What is required:
Where in the listing does the string "exactly" appear? Copy every line that holds it.

Available data:
/-- 10_state section 4 (rule R24 b), over every row of the table: `eff_forced` goes with the successes of the two encoders only, one
Bool per encoded frame, true exactly where the operand frame's EFF had to be set. -/
def Obligations.EffForcedReportsEachForcedFrame : Prop :=
  ∀ (i : Instr) (s : State) (out : Output), exec i s = .next (s.deliver (.ok out)) →
    (i = .frameEnc → out.effForced = some [mustForce s.operands.frame]) ∧
    (i = .bcmEnc → out.effForced = some (s.operands.msg.frames.map mustForce)) ∧
    (i ≠ .frameEnc → i ≠ .bcmEnc → out.effForced = none)

/-- 60_exceptions rule R111: an error ends its operation, and the next request, on whatever operand record it brings, is served as if
the failed one had never been made. First for the operations; then for two steps of a run in which the first request fails, against
the run that never had it. -/
def Obligations.ErrorsLeaveNoTrace : Prop :=
  (∀ (i j : Instr) (s : State) (o : Operands) (e : ErrorKind) (r : Result),
    exec i s = .next (s.deliver (.error e)) →
    exec j (s.withOperands o) = .next ((s.withOperands o).deliver r) →
      exec j ((s.deliver (.error e)).withOperands o) = .next (((s.deliver (.error e)).withOperands o).deliver r)) ∧
  (∀ (s t u : State) (failed next : Input) (rest : List Input) (o : Operands) (e : ErrorKind) (r : Result),
    s.inputs = failed :: next :: rest → next.operands = some o →
    step s = .next t → t.results = s.results ++ [.error e] →
    step { s with inputs := next :: rest } = .next u → u.results = s.results ++ [r] →
      step t = .next { u with results := s.results ++ [.error e, r] })

/-! ## Statelessness, frames, runs -/

/-- 20_memory rule R29, 10_state rule R13: an operation that completes leaves the operand record (every operand buffer in it) and the
host's further requests as they were, and appends exactly one result. -/
def Obligations.OperationsChangeNothingButTheResults : Prop :=
  ∀ (i : Instr) (s t : State), isOperation i = true → exec i s = .next t →
    t.operands = s.operands ∧ t.inputs = s.inputs ∧ ∃ r, t.results = s.results ++ [r]

/-- 10_state rules R13, R15: a result is a function of the operand fields that the operation takes, whatever the other fields, the
further requests and the earlier results are. -/
def Obligations.ResultDependsOnlyOnTheOperandsTaken : Prop :=
  ∀ (i : Instr) (s1 s2 : State) (r : Result), AgreeOn i s1.operands s2.operands →
    exec i s1 = .next (s1.deliver r) → exec i s2 = .next (s2.deliver r)

/-- 70_reset section 4 (rules R124, R130) and 10_state section 2: every answerable request of an operation is answered, with one
result, in any state. -/
def Obligations.EveryAnswerableRequestIsAnswered : Prop :=
  ∀ (i : Instr) (s : State), Answerable i s.operands →
    ∃ r, answer i s.operands = some r ∧ exec i s = .next (s.deliver r)

/-- 20_memory section 4 (rule R41) and 70_reset section 1 (rule R124): a run over any sequence of answerable requests, in any order,
from any earlier results, delivers one result for each, in order, each the result of its own request performed alone. -/
def Obligations.RunsDeliverOneResultPerRequestWhateverTheOrder : Prop :=
  ∀ (reqs : List (Instr × Operands)) (s : State), (∀ p ∈ reqs, Answerable p.1 p.2) → s.inputs = reqs.map request →
    ∃ t, Sys2Proof.core.run reqs.length s = .next t ∧ t.inputs = [] ∧
      t.results.map some = s.results.map some ++ reqs.map fun p => answer p.1 p.2

/-- 40_frame rule R70, 42_bcm rule R94, 10_state rules R17 and R19: every step keeps the shape of all delivered results. -/
def Obligations.StepKeepsDeliveredResultsShaped : Prop :=
  ∀ s t : State, ResultsShaped s → step s = .next t → ResultsShaped t

/-- The invariant of StepKeepsDeliveredResultsShaped holds at reset (70_reset rule R120). -/
def Obligations.ResetResultsAreShaped : Prop := ResultsShaped State.reset

/-! ## Data rows -/

/-- 30_encoding section 6 (table of rule R56): the nine opcode constants. That presenting one puts it into the message operand and
changes nothing else is the model's choice (log 3). -/
def Obligations.OpcodeConstantsStandInTheOpcodeField : Prop :=
  ∀ (s : State) (p : Instr × Word32),
    p ∈ [(Instr.txSetup, (1 : Word32)), (.txDelete, 2), (.txRead, 3), (.rxSetup, 5), (.rxDelete, 6), (.rxRead, 7),
      (.rxStatus, 10), (.rxTimeout, 11), (.rxChanged, 12)] →
    exec p.1 s = .next { s with operands := { s.operands with msg := { s.operands.msg with opcode := p.2 } } }

/-- 30_encoding section 6 (table of rule R57): the three BCM flag constants set their bit and no other. That presenting one changes
the message operand is the model's choice (log 3). -/
def Obligations.BcmFlagConstantsSetTheirBit : Prop :=
  ∀ (s : State) (p : Instr × Nat), p ∈ [(Instr.setTimer, 0), (.startTimer, 1), (.rxFilterId, 5)] →
    ∃ fl : Word32,
      exec p.1 s = .next { s with operands := { s.operands with msg := { s.operands.msg with flags := fl } } } ∧
      ∀ k, k < 32 → fl.getLsbD k = (s.operands.msg.flags.getLsbD k || decide (k = p.2))

/-- 30_encoding section 6 (table of rule R58) with 10_state rule R18: the three CAN flag constants set their bit of `Flags3` and no
other. That presenting one changes the frame operand is the model's choice (log 3). -/
def Obligations.CanFlagConstantsSetTheirBit : Prop :=
  ∀ (s : State) (p : Instr × Nat), p ∈ [(Instr.errFlag, 0), (.rtrFlag, 1), (.effFlag, 2)] →
    ∃ fl : Flags3,
      exec p.1 s = .next { s with operands := { s.operands with frame := { s.operands.frame with flags := fl } } } ∧
      ∀ k, k < 3 → fl.getLsbD k = (s.operands.frame.flags.getLsbD k || decide (k = p.2))

/-- 30_encoding section 6: a constant put into the operand record reaches its field of the wire form: the opcode at header offset 0,
a BCM flag in the word at header offset 4, a CAN flag in the identifier word at frame offset 0. The first step is the model's choice
(log 3). -/
def Obligations.StagedConstantsReachTheWire : Prop :=
  ∀ (i : Instr) (s : State), isOperation i = false → ∃ t, exec i s = .next t ∧
    (((encode i).fmt = .canFlag ∧ s.operands.frame.payloadLen.toNat ≤ 8) →
      ∃ b e, exec .frameEnc t = .next (t.deliver (.ok (.frameEnc b e))) ∧ rowHolds i (word32At b 0) = true) ∧
    ((∀ f ∈ s.operands.msg.frames, f.payloadLen.toNat ≤ 8) ∧ s.operands.msg.frames.length < 2 ^ 32 →
      ∃ b es, exec .bcmEnc t = .next (t.deliver (.ok (.bcmEnc b es))) ∧
        ((encode i).fmt = .bcmOpcode → rowHolds i (word32At b 0) = true) ∧
        ((encode i).fmt = .bcmFlag → rowHolds i (word32At b 4) = true))

/-! ## Buffers and configuration -/

/-- 20_memory rule R34: `MemRead` after `MemWrite` gives the value back, and every other byte, and the length, are as before; in
both byte orders. -/
def Obligations.MemReadAfterMemWriteAndItsFrame : Prop :=
  ∀ (o : ByteOrder) (buf : Buffer) (off n v : Nat), off + n ≤ buf.length → v < 2 ^ (8 * n) →
    Buffer.memRead o (Buffer.memWrite o buf off n v) off n = v ∧
    (Buffer.memWrite o buf off n v).length = buf.length ∧
    ∀ k, k < off ∨ off + n ≤ k → (Buffer.memWrite o buf off n v)[k]? = buf[k]?

/-- 20_memory rule R36: the signed forms, in both byte orders. -/
def Obligations.MemReadSAfterMemWriteS : Prop :=
  ∀ (o : ByteOrder) (buf : Buffer) (off n : Nat) (v : Int), 0 < n → off + n ≤ buf.length →
    -2 ^ (8 * n - 1) ≤ v → v < 2 ^ (8 * n - 1) →
    Buffer.memReadS o (Buffer.memWriteS o buf off n v) off n = v

/-- 20_memory rule R33: the two sums. -/
def Obligations.MemReadIsTheWeightedSum : Prop :=
  ∀ (buf : Buffer) (off n : Nat), off + n ≤ buf.length →
    Buffer.memRead .little buf off n = ∑ k ∈ Finset.range n, (buf.getD (off + k) 0).toNat * 256 ^ k ∧
    Buffer.memRead .big buf off n = ∑ k ∈ Finset.range n, (buf.getD (off + k) 0).toNat * 256 ^ (n - 1 - k)

/-- 20_memory section 2 (rule R37) and 70_reset section 3 (rule R129): a field written under one byte order and read under the other
comes back byte-reversed, with no error. -/
def Obligations.OtherByteOrderReadsTheBytesReversed : Prop :=
  ∀ (buf : Buffer) (off : Nat) (b0 b1 b2 b3 : Byte), off + 4 ≤ buf.length →
    Buffer.memRead .big (Buffer.memWrite .little buf off 4 (b3 ++ b2 ++ b1 ++ b0 : BitVec 32).toNat) off 4 =
        (b0 ++ b1 ++ b2 ++ b3 : BitVec 32).toNat ∧
    Buffer.memRead .little (Buffer.memWrite .big buf off 4 (b3 ++ b2 ++ b1 ++ b0 : BitVec 32).toNat) off 4 =
        (b0 ++ b1 ++ b2 ++ b3 : BitVec 32).toNat

/-- 00_scope rules R5 and R6: this hardware takes `IVAL_W = 32` and little-endian order, and a model refuses `IVAL_W = 64` wherever an
interval field is taken or given. -/
def Obligations.IntervalWidth64IsRefused : Prop :=
  Config.hardware.ivalW = .w32 ∧ Config.hardware.byteOrder = .little ∧
  ∀ (c : Config) (s : State), c.ivalW = .w64 →
    performBcmEnc c s = .refused .intervalWidth64 ∧ performBcmDec c s = .refused .intervalWidth64 ∧
    performIvalToWire c s = .refused .intervalWidth64 ∧ performIvalFromWire c s = .refused .intervalWidth64
end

Task output:
Bool per encoded frame, true exactly where the operand frame's EFF had to be set. -/
host's further requests as they were, and appends exactly one result. -/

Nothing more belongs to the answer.